[Records from a collection]
*** Begin section ***
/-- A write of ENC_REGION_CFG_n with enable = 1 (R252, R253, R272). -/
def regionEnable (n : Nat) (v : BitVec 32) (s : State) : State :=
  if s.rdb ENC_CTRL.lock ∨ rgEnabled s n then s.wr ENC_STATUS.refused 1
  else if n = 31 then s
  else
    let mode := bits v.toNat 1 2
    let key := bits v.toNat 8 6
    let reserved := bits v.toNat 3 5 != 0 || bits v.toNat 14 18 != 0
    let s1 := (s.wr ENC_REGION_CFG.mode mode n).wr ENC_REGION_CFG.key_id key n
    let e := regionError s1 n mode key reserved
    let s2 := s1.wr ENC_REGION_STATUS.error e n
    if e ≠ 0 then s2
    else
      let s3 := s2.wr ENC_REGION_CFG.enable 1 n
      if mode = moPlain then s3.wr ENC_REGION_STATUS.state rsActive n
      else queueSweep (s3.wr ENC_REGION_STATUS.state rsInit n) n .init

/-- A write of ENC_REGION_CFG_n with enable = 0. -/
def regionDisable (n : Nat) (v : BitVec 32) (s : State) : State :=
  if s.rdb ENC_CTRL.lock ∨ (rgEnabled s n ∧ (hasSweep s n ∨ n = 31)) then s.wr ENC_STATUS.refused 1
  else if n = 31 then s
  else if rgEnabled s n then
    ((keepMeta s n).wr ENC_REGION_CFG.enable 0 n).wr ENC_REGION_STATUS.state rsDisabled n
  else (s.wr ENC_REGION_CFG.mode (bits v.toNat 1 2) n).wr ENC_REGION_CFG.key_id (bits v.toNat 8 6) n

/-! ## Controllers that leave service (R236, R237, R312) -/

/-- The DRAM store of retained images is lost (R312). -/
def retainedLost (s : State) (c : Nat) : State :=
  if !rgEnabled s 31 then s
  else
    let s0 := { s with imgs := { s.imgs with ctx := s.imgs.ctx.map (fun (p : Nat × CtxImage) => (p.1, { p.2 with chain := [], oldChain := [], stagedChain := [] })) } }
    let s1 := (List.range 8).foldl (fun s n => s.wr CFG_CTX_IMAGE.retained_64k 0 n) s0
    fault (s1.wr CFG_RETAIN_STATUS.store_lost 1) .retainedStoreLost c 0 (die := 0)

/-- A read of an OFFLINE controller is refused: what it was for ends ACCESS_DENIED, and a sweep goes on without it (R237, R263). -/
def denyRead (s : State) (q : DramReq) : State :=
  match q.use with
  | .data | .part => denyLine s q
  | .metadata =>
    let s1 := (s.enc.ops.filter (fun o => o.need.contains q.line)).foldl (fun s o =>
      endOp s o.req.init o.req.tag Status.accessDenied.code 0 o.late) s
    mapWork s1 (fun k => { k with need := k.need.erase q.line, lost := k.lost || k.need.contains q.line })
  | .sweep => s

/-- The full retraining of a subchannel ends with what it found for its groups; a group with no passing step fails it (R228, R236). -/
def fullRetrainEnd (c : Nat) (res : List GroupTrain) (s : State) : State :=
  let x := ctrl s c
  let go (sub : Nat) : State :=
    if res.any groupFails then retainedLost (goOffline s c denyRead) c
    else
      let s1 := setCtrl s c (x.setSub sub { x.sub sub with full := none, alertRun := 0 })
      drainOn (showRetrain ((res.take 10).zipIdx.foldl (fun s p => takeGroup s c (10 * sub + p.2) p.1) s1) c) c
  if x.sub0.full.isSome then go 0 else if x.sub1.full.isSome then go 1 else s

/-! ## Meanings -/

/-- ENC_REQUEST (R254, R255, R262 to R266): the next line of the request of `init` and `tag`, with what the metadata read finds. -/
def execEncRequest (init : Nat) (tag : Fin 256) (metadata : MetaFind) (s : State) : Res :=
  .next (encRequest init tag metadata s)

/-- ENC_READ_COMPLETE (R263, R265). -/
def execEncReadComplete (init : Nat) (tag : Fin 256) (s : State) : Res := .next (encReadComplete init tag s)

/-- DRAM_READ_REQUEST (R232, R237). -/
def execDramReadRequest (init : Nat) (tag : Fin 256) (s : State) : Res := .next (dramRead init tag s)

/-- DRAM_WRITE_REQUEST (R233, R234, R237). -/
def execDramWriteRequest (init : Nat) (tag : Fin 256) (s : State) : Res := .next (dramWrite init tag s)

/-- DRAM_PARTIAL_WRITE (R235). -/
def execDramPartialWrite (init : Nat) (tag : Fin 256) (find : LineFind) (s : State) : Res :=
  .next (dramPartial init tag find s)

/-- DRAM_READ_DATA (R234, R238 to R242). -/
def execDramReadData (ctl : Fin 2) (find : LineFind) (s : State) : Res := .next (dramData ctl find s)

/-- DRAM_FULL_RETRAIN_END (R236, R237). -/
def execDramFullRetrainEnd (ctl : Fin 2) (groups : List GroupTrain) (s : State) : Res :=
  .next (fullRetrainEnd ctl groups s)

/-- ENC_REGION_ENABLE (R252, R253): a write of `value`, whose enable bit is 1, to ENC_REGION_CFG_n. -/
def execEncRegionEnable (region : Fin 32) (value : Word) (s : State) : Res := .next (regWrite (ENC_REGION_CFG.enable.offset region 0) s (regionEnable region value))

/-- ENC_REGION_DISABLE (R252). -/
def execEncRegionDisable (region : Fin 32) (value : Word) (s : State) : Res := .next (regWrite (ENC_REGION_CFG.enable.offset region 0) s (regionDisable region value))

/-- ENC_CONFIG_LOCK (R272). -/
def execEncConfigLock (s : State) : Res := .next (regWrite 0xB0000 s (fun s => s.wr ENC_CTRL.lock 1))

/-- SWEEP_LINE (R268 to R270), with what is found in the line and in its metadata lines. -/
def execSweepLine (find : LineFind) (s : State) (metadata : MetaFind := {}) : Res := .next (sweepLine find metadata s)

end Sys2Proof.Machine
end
*** End section ***
In the lines above, every record is to be repeated exactly.

— Response below —
/-- A write of ENC_REGION_CFG_n with enable = 1 (R252, R253, R272). -/
def regionEnable (n : Nat) (v : BitVec 32) (s : State) : State :=
  if s.rdb ENC_CTRL.lock ∨ rgEnabled s n then s.wr ENC_STATUS.refused 1
  else if n = 31 then s
  else
    let mode := bits v.toNat 1 2
    let key := bits v.toNat 8 6
    let reserved := bits v.toNat 3 5 != 0 || bits v.toNat 14 18 != 0
    let s1 := (s.wr ENC_REGION_CFG.mode mode n).wr ENC_REGION_CFG.key_id key n
    let e := regionError s1 n mode key reserved
    let s2 := s1.wr ENC_REGION_STATUS.error e n
    if e ≠ 0 then s2
    else
      let s3 := s2.wr ENC_REGION_CFG.enable 1 n
      if mode = moPlain then s3.wr ENC_REGION_STATUS.state rsActive n
      else queueSweep (s3.wr ENC_REGION_STATUS.state rsInit n) n .init

/-- A write of ENC_REGION_CFG_n with enable = 0. -/
def regionDisable (n : Nat) (v : BitVec 32) (s : State) : State :=
  if s.rdb ENC_CTRL.lock ∨ (rgEnabled s n ∧ (hasSweep s n ∨ n = 31)) then s.wr ENC_STATUS.refused 1
  else if n = 31 then s
  else if rgEnabled s n then
    ((keepMeta s n).wr ENC_REGION_CFG.enable 0 n).wr ENC_REGION_STATUS.state rsDisabled n
  else (s.wr ENC_REGION_CFG.mode (bits v.toNat 1 2) n).wr ENC_REGION_CFG.key_id (bits v.toNat 8 6) n

/-! ## Controllers that leave service (R236, R237, R312) -/

/-- The DRAM store of retained images is lost (R312). -/
def retainedLost (s : State) (c : Nat) : State :=
  if !rgEnabled s 31 then s
  else
    let s0 := { s with imgs := { s.imgs with ctx := s.imgs.ctx.map (fun (p : Nat × CtxImage) => (p.1, { p.2 with chain := [], oldChain := [], stagedChain := [] })) } }
    let s1 := (List.range 8).foldl (fun s n => s.wr CFG_CTX_IMAGE.retained_64k 0 n) s0
    fault (s1.wr CFG_RETAIN_STATUS.store_lost 1) .retainedStoreLost c 0 (die := 0)

/-- A read of an OFFLINE controller is refused: what it was for ends ACCESS_DENIED, and a sweep goes on without it (R237, R263). -/
def denyRead (s : State) (q : DramReq) : State :=
  match q.use with
  | .data | .part => denyLine s q
  | .metadata =>
    let s1 := (s.enc.ops.filter (fun o => o.need.contains q.line)).foldl (fun s o =>
      endOp s o.req.init o.req.tag Status.accessDenied.code 0 o.late) s
    mapWork s1 (fun k => { k with need := k.need.erase q.line, lost := k.lost || k.need.contains q.line })
  | .sweep => s

/-- The full retraining of a subchannel ends with what it found for its groups; a group with no passing step fails it (R228, R236). -/
def fullRetrainEnd (c : Nat) (res : List GroupTrain) (s : State) : State :=
  let x := ctrl s c
  let go (sub : Nat) : State :=
    if res.any groupFails then retainedLost (goOffline s c denyRead) c
    else
      let s1 := setCtrl s c (x.setSub sub { x.sub sub with full := none, alertRun := 0 })
      drainOn (showRetrain ((res.take 10).zipIdx.foldl (fun s p => takeGroup s c (10 * sub + p.2) p.1) s1) c) c
  if x.sub0.full.isSome then go 0 else if x.sub1.full.isSome then go 1 else s

/-! ## Meanings -/

/-- ENC_REQUEST (R254, R255, R262 to R266): the next line of the request of `init` and `tag`, with what the metadata read finds. -/
def execEncRequest (init : Nat) (tag : Fin 256) (metadata : MetaFind) (s : State) : Res :=
  .next (encRequest init tag metadata s)

/-- ENC_READ_COMPLETE (R263, R265). -/
def execEncReadComplete (init : Nat) (tag : Fin 256) (s : State) : Res := .next (encReadComplete init tag s)

/-- DRAM_READ_REQUEST (R232, R237). -/
def execDramReadRequest (init : Nat) (tag : Fin 256) (s : State) : Res := .next (dramRead init tag s)

/-- DRAM_WRITE_REQUEST (R233, R234, R237). -/
def execDramWriteRequest (init : Nat) (tag : Fin 256) (s : State) : Res := .next (dramWrite init tag s)

/-- DRAM_PARTIAL_WRITE (R235). -/
def execDramPartialWrite (init : Nat) (tag : Fin 256) (find : LineFind) (s : State) : Res :=
  .next (dramPartial init tag find s)

/-- DRAM_READ_DATA (R234, R238 to R242). -/
def execDramReadData (ctl : Fin 2) (find : LineFind) (s : State) : Res := .next (dramData ctl find s)

/-- DRAM_FULL_RETRAIN_END (R236, R237). -/
def execDramFullRetrainEnd (ctl : Fin 2) (groups : List GroupTrain) (s : State) : Res :=
  .next (fullRetrainEnd ctl groups s)

/-- ENC_REGION_ENABLE (R252, R253): a write of `value`, whose enable bit is 1, to ENC_REGION_CFG_n. -/
def execEncRegionEnable (region : Fin 32) (value : Word) (s : State) : Res := .next (regWrite (ENC_REGION_CFG.enable.offset region 0) s (regionEnable region value))

/-- ENC_REGION_DISABLE (R252). -/
def execEncRegionDisable (region : Fin 32) (value : Word) (s : State) : Res := .next (regWrite (ENC_REGION_CFG.enable.offset region 0) s (regionDisable region value))

/-- ENC_CONFIG_LOCK (R272). -/
def execEncConfigLock (s : State) : Res := .next (regWrite 0xB0000 s (fun s => s.wr ENC_CTRL.lock 1))

/-- SWEEP_LINE (R268 to R270), with what is found in the line and in its metadata lines. -/
def execSweepLine (find : LineFind) (s : State) (metadata : MetaFind := {}) : Res := .next (sweepLine find metadata s)

end Sys2Proof.Machine
end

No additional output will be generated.